In its place, ASIC proposes to introduce a foreign AFSL. In its proposed form, an FFSP would need to apply for a foreign AFSL in a manner similar to a regular AFSL and nominate a local agent for service of documents. The holder of a foreign AFSL would also be subject to many of the same obligations as the holder of a regular AFSL, including complying with Australian financial services laws and having adequate systems for managing risk and conflicts of interest. However, they would not be subject to certain other obligations to which the holder of a regular AFSL would be subject, primarily regarding adequacy of resources and competence.

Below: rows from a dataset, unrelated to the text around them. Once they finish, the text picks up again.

-- ==== Sys2Proof/Certificates/Slice0/Obligations.lean ====
section
/-! DEFINITION. The statements for the provers, in the order of OBLIGATIONS.json. In a statement about `exec` the state
`s` is the one the executor is given (spec/00_scope.md R8): `s.ip` is the post-decode value a0 + 1 + arity, and the
instruction has been counted. So "`t.ip = s.ip`" reads "`ip` stays a0 + 1 + arity". -/

open Sys2Proof Sys2Proof.Machine

/-- Instruction `i` with destination operand `dst` writes a word that meets `good` to its destination register and
changes nothing else; with a literal destination it raises `WriteToImmediate` and writes nothing. In both cases `exec`
answers a next state. -/
def Sys2Proof.Claims.writesDestination (i : Instr) (dst : Operand) (good : Word → Prop) (s : State) : Prop :=
  (∀ r, dst = .reg r → ∃ t, exec i s = .next t ∧ good (t.getReg r) ∧ State.onlyRegister r s t) ∧
  (∀ l, dst = .lit l → ∃ t, exec i s = .next t ∧ State.raised (.writeToImmediate l) s t)

/-! ### The instructions -/

/-- R66: the whole word of the source goes to the destination register. -/
def Obligations.SetMovesWholeWord : Prop :=
  ∀ (s : State) (dst src : Operand),
    encode (.set dst src) = [1#16, encodeOperand dst, encodeOperand src] ∧
    Claims.writesDestination (.set dst src) dst (fun w => w = s.val src) s

/-- push, spec/40_set_stack.md. The full stack is the spec's own decision D4 (log entry 10). -/
def Obligations.PushAddsTopEntry : Prop :=
  ∀ (s : State) (src : Operand),
    encode (.push src) = [2#16, encodeOperand src] ∧
    (s.stackFull = false → ∃ t, exec (.push src) s = .next t ∧ t.stack = s.val src :: s.stack ∧
      State.sameElsewhere { s with stack := t.stack } t ∧
      (∀ j, t.getReg j = s.getReg j) ∧ (∀ a, t.memRead a = s.memRead a)) ∧
    (s.stackFull = true → ∃ t, exec (.push src) s = .next t ∧ State.raised .stackOverflow s t) ∧
    (s.stackFull = true ↔ ∃ n, s.config.stackCapacity = some n ∧ n ≤ s.stack.length)

/-- pop, spec/40_set_stack.md. The order of the two checks, and that a failing pop removes nothing, are the spec's own
decision D12 (log entry 14). -/
def Obligations.PopTakesTopEntry : Prop :=
  ∀ (s : State) (dst : Operand),
    encode (.pop dst) = [3#16, encodeOperand dst] ∧
    (s.stack = [] → ∃ t, exec (.pop dst) s = .next t ∧ State.raised .stackUnderflow s t) ∧
    (∀ v rest, s.stack = v :: rest →
      (∀ r, dst = .reg r → ∃ t, exec (.pop dst) s = .next t ∧ t.getReg r = v ∧ t.stack = rest ∧
        State.onlyRegister r { s with stack := rest } t) ∧
      (∀ l, dst = .lit l → ∃ t, exec (.pop dst) s = .next t ∧ State.raised (.writeToImmediate l) s t))

/-- eq, spec/41_compare.md. The comparison of whole words is the spec's own decision D3 (log entry 9). -/
def Obligations.EqWritesOneOrZero : Prop :=
  ∀ (s : State) (dst a b : Operand),
    encode (.eq dst a b) = [4#16, encodeOperand dst, encodeOperand a, encodeOperand b] ∧
    Claims.writesDestination (.eq dst a b) dst (fun w => w = if s.val a = s.val b then 1#16 else 0#16) s

/-- gt, spec/41_compare.md: unsigned, strict, a the second encoded operand and b the third. The comparison of whole words
is the spec's own decision D3 (log entry 9). -/
def Obligations.GtComparesUnsignedStrictly : Prop :=
  ∀ (s : State) (dst a b : Operand),
    encode (.gt dst a b) = [5#16, encodeOperand dst, encodeOperand a, encodeOperand b] ∧
    Claims.writesDestination (.gt dst a b) dst
      (fun w => w = if (s.val b).toNat < (s.val a).toNat then 1#16 else 0#16) s

/-- R75: the target goes to `ip`; nothing else changes, and no later increment follows. -/
def Obligations.JmpSetsInstructionPointer : Prop :=
  ∀ (s : State) (target : Operand),
    encode (.jmp target) = [6#16, encodeOperand target] ∧
    ∃ t, exec (.jmp target) s = .next t ∧ t.ip = s.val target ∧ t.state = s.state ∧ t.cycles = s.cycles ∧
      State.sameData s t

/-- jump-if-true, spec/42_jumps.md. That the whole word is tested is the spec's own decision D3 (log entry 9). -/
def Obligations.JumpIfTrueJumpsOnNonzero : Prop :=
  ∀ (s : State) (cond target : Operand),
    ∃ t, exec (.jumpIfTrue cond target) s = .next t ∧
      t.ip = (if s.val cond = 0#16 then s.ip else s.val target) ∧ t.state = s.state ∧ t.cycles = s.cycles ∧
      State.sameData s t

However, not all FFSPs would be entitled to apply for a foreign AFSL. During the transition period, ASIC proposes to conduct a review of jurisdictions not currently on its list for the "sufficient equivalence relief". Any FFSPs from jurisdictions not on this expanded list would be required to obtain a regular AFSL, unless some other exemption applies to them. However, ASIC also maintains that it will continue to issue individual relief on a case-by-case basis, impliedly on a similar basis to the "limited connection relief".
There are some obvious issues with the proposed reforms. For example, the "regulatory gap" may be overstated, given overseas regimes may not employ an "inducement" test (an issue that is acknowledged by ASIC, but not substantively addressed, in the Paper itself). Further, the scale of the regulatory burden being taken on by ASIC is possibly very large. ASIC by its own account does not know how many FFSPs currently rely on the "limited connection relief", and it proposes to undertake an assessment of every regulatory regime from which a foreign AFSL applicant is based, except for those jurisdictions which already qualify for the "sufficient equivalence relief".
Two Key Takeaways
- FFSPs with any exposure to Australian clients should review Consultation Paper 301 and consider whether they wish to make a submission. Submissions are due 31 July 2018.
- FFSPs should also consider if any exemptions from holding an AFSL apply to them and if not approaching ASIC for individual relief, if the two forms of broader relief are repealed on 30 September 2019 (with a 12-month transition period to follow).